Who farted on here?   :ROFL:
Title: Re: looking to find a nice guy for my sister in law
Post by: lokin4areason on September 21, 2016, 07:17:39 PM
best of luck for her .... in finding someone
Title: Re: looking to find a nice guy for my sister in law
Post by: maiko37 on December 31, 2016, 09:24:59 PM
Hi! I am new here. Did Svetlana find what she was looking for?
Title: Re: looking to find a nice guy for my sister in law
Post by: AvHdB on January 01, 2017, 12:25:32 PM
Hi! I am new here.

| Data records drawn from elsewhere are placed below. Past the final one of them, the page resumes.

-- ==== Sys2Proof/Machine/Chain.lean ====
section
/-! DEFINITION. The Kilvy chain: enumeration, the CTL and FLASH requests, POLL, and taking the chip out
of service (R461 to R476). -/

namespace Sys2Proof.Machine

/-! ## Forwarding, ENUM and POLL -/

/-- CHAIN_FRAME_FORWARD (R463, R465): a frame no other row acts on. -/
def execChainFrameForward (f : ChainFrame) : State → Host.Outcome State Fault Refusal :=
  liftS fun y => y.chainPass f

/-- R467: the POS a unit forwards: the first position above pos that SKIP leaves; 64 for none. -/
def nextPos (pos skip : Nat) : Nat :=
  ((List.range 64).find? fun k => decide (pos < k) && skip / 2 ^ k % 2 == 0).getD 64

/-- R467: a unit finds that its address is not the one that ENUM names. -/
def Chip.enumDiff (s : Chip) (pos : Nat) : Chip :=
  let own := leBytes 2 (s.fld (rtPg + 0x40) 11 0)
  ((s.notice chPg 1).sendState 8 (own ++ leBytes 1 pos)).chainCond 4

/-- R467: a unit takes an address. -/
def Chip.takeAddress (s : Chip) (id pos : Nat) : Chip :=
  let s := (s.setFld (rtPg + 0x40) 11 0 (64 * id + pos)).setFlag (rtPg + 0x40) 31 true
  (s.setFld (chPg + 0x40) 11 0 (64 * id + pos)).setFlag (chPg + 0x40) 31 true

/-- R467: steps 1 to 3 and the case of POS 64. -/
def Chip.enumerate (s : Chip) (f : ChainFrame) : Chip :=
  let id := payNat f.payload 0 1 % 64
  let pos := payNat f.payload 1 1 % 128
  let skip := payNat f.payload 4 8
  if 64 ≤ pos then
    let s := s.emit (.chain f)
    if s.chainValid then s.enumDiff pos else s
  else
    let p := (f.payload.set 1 (BitVec.ofNat 8 (nextPos pos skip))).set 2
      (BitVec.ofNat 8 (payNat f.payload 2 1 + 1))
    let s := s.emit (.chain (chainEdit f p))
    if s.chainValid = false then s.takeAddress id pos
    else if s.fld (rtPg + 0x40) 11 0 = 64 * id + pos then s
    else s.enumDiff pos

/-- ENUM (R467 to R469). DEDUCED: every unit acts on it, whatever its DST. -/
def execEnum (f : ChainFrame) : State → Host.Outcome State Fault Refusal :=
  liftS fun y =>
    if y.chip.chainUp && chainGood f && f.typ == 1 && f.payload.length == 16
    then onChip (fun s => s.enumerate f) y
    else y.chainPass f

/-- POLL (R475): a unit with a condition pending sets the bit of its position. DEDUCED: every unit,
whatever DST. -/
def execPoll (f : ChainFrame) : State → Host.Outcome State Fault Refusal :=
  liftS fun y =>
    let s := y.chip
    if s.chainUp && chainGood f && f.typ == 6 && f.payload.length == 8 && s.chainValid &&
        s.fld (chPg + 0x48) 4 0 != 0 then
      let m := payNat f.payload 0 8 ||| 2 ^ s.chainPos
      { y with chip := s.emit (.chain (chainEdit f (leBytes 8 m))) }
    else y.chainPass f

/-! ## CTL (R471) -/

/-- R471: a CTL request of an operation. -/
def isCtl (f : ChainFrame) (op : Nat) : Bool := f.typ == 4 && payNat f.payload 0 1 == op

def ctlArg (f : ChainFrame) : Nat := payNat f.payload 4 4

/-- R471: the KEY, which stands in byte 8, matches. -/
def ctlKey (f : ChainFrame) (key : Nat) : Bool := decide (9 ≤ f.payload.length) && payNat f.payload 8 1 == key

/-- R471: a CTL request is carried out where its KEY matches and its condition holds. -/
def Sys.ctl (y : Sys) (f : ChainFrame) (op key : Nat) (ok : Chip → Bool) (act : Sys → Sys) : Sys :=
  y.chainReq f (isCtl f op) fun y =>
    if ctlKey f key && ok y.chip then ((.ok, []), act y) else ((.noAccess, []), y)

/-- CONTINUE (R441, R471): the hold ends and S6 starts. -/
def execContinueHold (f : ChainFrame) : State → Host.Outcome State Fault Refusal :=
  liftS fun y => y.ctl f 1 0 (fun s => s.boot.on && s.stageState == 3) fun y =>
    (onChip (fun s => s.setFld (stagePg + 0x40) 5 4 0) y).beginStage 6

/-- CHAIN_RESET (R381, R471): a chip reset follows the RESP. -/
def execChainReset (f : ChainFrame) : State → Host.Outcome State Fault Refusal :=
  liftS fun y => y.ctl f 2 0xA7 (fun _ => true) (onChip fun s => { s with boot.resetDue := true })

/-- ALERT_ACK (R471, R475): the conditions of ARG are no longer pending. -/
def execAlertAck (f : ChainFrame) : State → Host.Outcome State Fault Refusal :=
  liftS fun y => y.ctl f 4 0 (fun _ => true) (onChip fun s =>
    s.setReg (chPg + 0x48) (s.reg (chPg + 0x48) &&& ~~~ (BitVec.ofNat 32 (ctlArg f))))

/-! ## Out of service (R470, R472) -/

/-- R470: CH_STAT.SVC, and R472: the last RETIRE step that finished. -/
def Chip.svc (s : Chip) : Nat := s.fld (chPg + 0x44) 1 0
def Chip.retireStep (s : Chip) : Nat := s.fld (chPg + 0x44) 4 2

/-- R472, R474: a RETIRE step is reported. -/
def Chip.tellStep (s : Chip) (n : Nat) : Chip :=
  s.sendState 7 (leBytes 8 n ++ leBytes 8 s.now)

/-- R472: a RETIRE step has finished. -/
def Chip.stepDone (s : Chip) (n : Nat) : Chip := (s.setFld (chPg + 0x44) 4 2 n).tellStep n

/-- RETIRE (R471, R472 step 1): RETIRING from the RESP; step 1 is reported after it. -/
def execRetire (f : ChainFrame) : State → Host.Outcome State Fault Refusal :=
  liftS fun y =>
    let ok := fun (s : Chip) =>
      s.svc == 0 && s.isReady && decide (1 ≤ ctlArg f ∧ ctlArg f ≤ 600000)
    let z := y.ctl f 3 0x96 ok (onChip fun s =>
      let s := (s.setFld (chPg + 0x44) 1 0 1).setFld (chPg + 0x44) 4 2 1
      { s with chain.retireBy := s.now + 1000000 * ctlArg f })
    if y.chip.svc = 0 ∧ z.chip.svc = 1 then onChip (fun s => s.tellStep 1) z else z

/-- R472: every lease and every usable extent is FREE. -/
def Chip.allFree (s : Chip) : Bool :=
  (s.rights.leases.all fun e => e.2.state == 0) &&
  s.rights.exts.all fun e => !decide (e.1 < s.usable) || e.2.state == 0

/-- R197, R472: lease i is closed as LEASE_CLOSE does, unless it closes already. -/
def Chip.closeLease (s : Chip) (i : Nat) : Chip :=
  let l := KMap.at s.rights.leases {} i
  let live := leaseEff s.leaseNow l
  if (live ≠ 1 ∧ live ≠ 2) ∨ (s.rights.revs.any fun r => r.kind == .leaseClose i) = true then s
  else
    let tc := s.commitAt
    let (id, s) := s.openRev none (.leaseClose i) l.part tc [] []
    s.commitLater tc (.close id i)

/-- R472 step 2: leases close, contexts are killed, OWNED extents are returned. -/
def Chip.drain (s : Chip) : Chip :=
  let s := forEach (s.rights.leases.map (·.1)) (fun i s => s.closeLease i) s
  let s := forEach (s.parts.ctxs.map (·.1)) (fun x s =>
    if 1 ≤ (s.ctxAt x).state ∧ (s.ctxAt x).state ≤ 3 then s.killCtx x (killOf 8) else s) s
  let owned := (s.rights.exts.map (·.1)).filter fun e => s.extState e == 1
  forEach (List.range 64) (fun p s =>
    let es := owned.filter fun e => (s.ext e).part == p
    if es.isEmpty then s else s.extReturnAt none p es) s

/-- R472 step 3: a STANDBY enters OUT; a HOLDER hands the crown over first. -/
def Chip.retirePair (s : Chip) : Chip :=
  if s.retireStep ≠ 2 then s
  else if s.paired = false then s.stepDone 3
  else if s.leads then
    (if s.duo.boundary.isNone then { s with duo.boundary := some (s.boundaryFrom (s.now + 10000)) } else s)
  else if s.pairRole = 1 ∨ s.pairRole = 2 then s.goOut.stepDone 3
  else s.stepDone 3

/-- RETIRE_DRAIN (R472 steps 2 and 3). -/
def execRetireDrain : State → Host.Outcome State Fault Refusal :=
  liftC fun s =>
    if s.svc = 1 ∧ s.retireStep = 1 ∧ (s.allFree = true ∨ s.chain.retireBy ≤ s.now)
    then (s.drain.stepDone 2).retirePair
    else s

/-- R472 step 4: the reclaims of step 2 are complete and the extents filled. -/
def Chip.reclaimed (s : Chip) : Bool :=
  s.rights.revs.isEmpty && (s.rights.leases.all fun e => e.2.state == 0) &&
  s.rights.exts.all fun e => !decide (e.1 < s.usable) || !decide (1 ≤ e.2.state ∧ e.2.state ≤ 4)

/-- RETIRED (R472 steps 3 and 4). -/
def execRetired : State → Host.Outcome State Fault Refusal :=
  liftC fun s =>
    if s.svc ≠ 1 then s
    else
      let s := s.retirePair
      if s.retireStep = 3 ∧ s.reclaimed = true then (s.setFld (chPg + 0x44) 1 0 2).stepDone 4 else s

/-! ## FLASH (R473) -/

/-- R473: a FLASH request of an operation. -/
def isFlash (f : ChainFrame) (op : Nat) : Bool := f.typ == 5 && payNat f.payload 0 1 == op

def flashOff (f : ChainFrame) : Nat := payNat f.payload 4 4
def flashCount (f : ChainFrame) : Nat := payNat f.payload 8 2

/-- R473: a FLASH request is carried out where its conditions hold. -/
def Sys.flashReq (y : Sys) (f : ChainFrame) (op : Nat) (ok : Chip → Bool)
    (act : Sys → (Status × List Byte) × Sys) : Sys :=
  y.chainReq f (isFlash f op) fun y => if ok y.chip then act y else ((.noAccess, []), y)

/-- FLASH_READ (R473): in recovery or in FAIL. -/
def execFlashRead (f : ChainFrame) : State → Host.Outcome State Fault Refusal :=
  liftS fun y => y.flashReq f 1
    (fun s => (s.straps % 4 == 3 || s.stageState == 2) && decide (1 ≤ flashCount f ∧ flashCount f ≤ 256))
    fun y => ((.ok, y.flashRead (flashOff f) (flashCount f)), y)

/-- FLASH_ERASE (R442, R473): one sector, in recovery. -/
def execFlashErase (f : ChainFrame) : State → Host.Outcome State Fault Refusal :=
  liftS fun y => y.flashReq f 2 (fun s => s.straps % 4 == 3 && flashOff f % 4096 == 0)
    fun y => ((.ok, []), y.flashErase (flashOff f))

/-- FLASH_PROGRAM (R442, R473): within a page, in recovery; UE where the read-back differs. -/
def execFlashProgram (f : ChainFrame) : State → Host.Outcome State Fault Refusal :=
  liftS fun y => y.flashReq f 3
    (fun s => s.straps % 4 == 3 && decide (1 ≤ flashCount f ∧ flashOff f % 256 + flashCount f ≤ 256) &&
      f.payload.length == 16 + flashCount f)
    fun y =>
      let (good, y) := y.flashProgram (flashOff f) (f.payload.drop 16)
      ((if good then .ok else .ue, []), y)

end Sys2Proof.Machine
end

Did Svetlana find what she was looking for?

Welcome to RUA.

To rephrase your question; do any of us find what we are looking for?
Title: Re: looking to find a nice guy for my sister in law
Post by: maiko37 on January 01, 2017, 02:56:00 PM
as promised, Svetlana, 35 years old, much more across the age demographic spectrum.  Ethnic Russian obviously, very active as youll see in the pictures

Thanks for the welcome! I was asking about this lady, Svetlana is her name.
Title: Re: looking to find a nice guy for my sister in law
Post by: AvHdB on January 02, 2017, 12:07:06 AM
There is a Face Book link follow that, if you wish to contact her. Otherwise I believe after five posts and a couple days you can use the PM function on RUA.
Title: Re: looking to find a nice guy for my sister in law
Post by: Contrarian on January 02, 2017, 11:28:41 AM
Wow Iceman, she looks like a great catch! Is she also from Uzbekistan like your spouse?

I dont believe so, I think originally from moscow now working in Dubai.

Doing what may I ask out of curiosity?

Absolutely 110% deal breaker. Not even a remote question about it, IMO.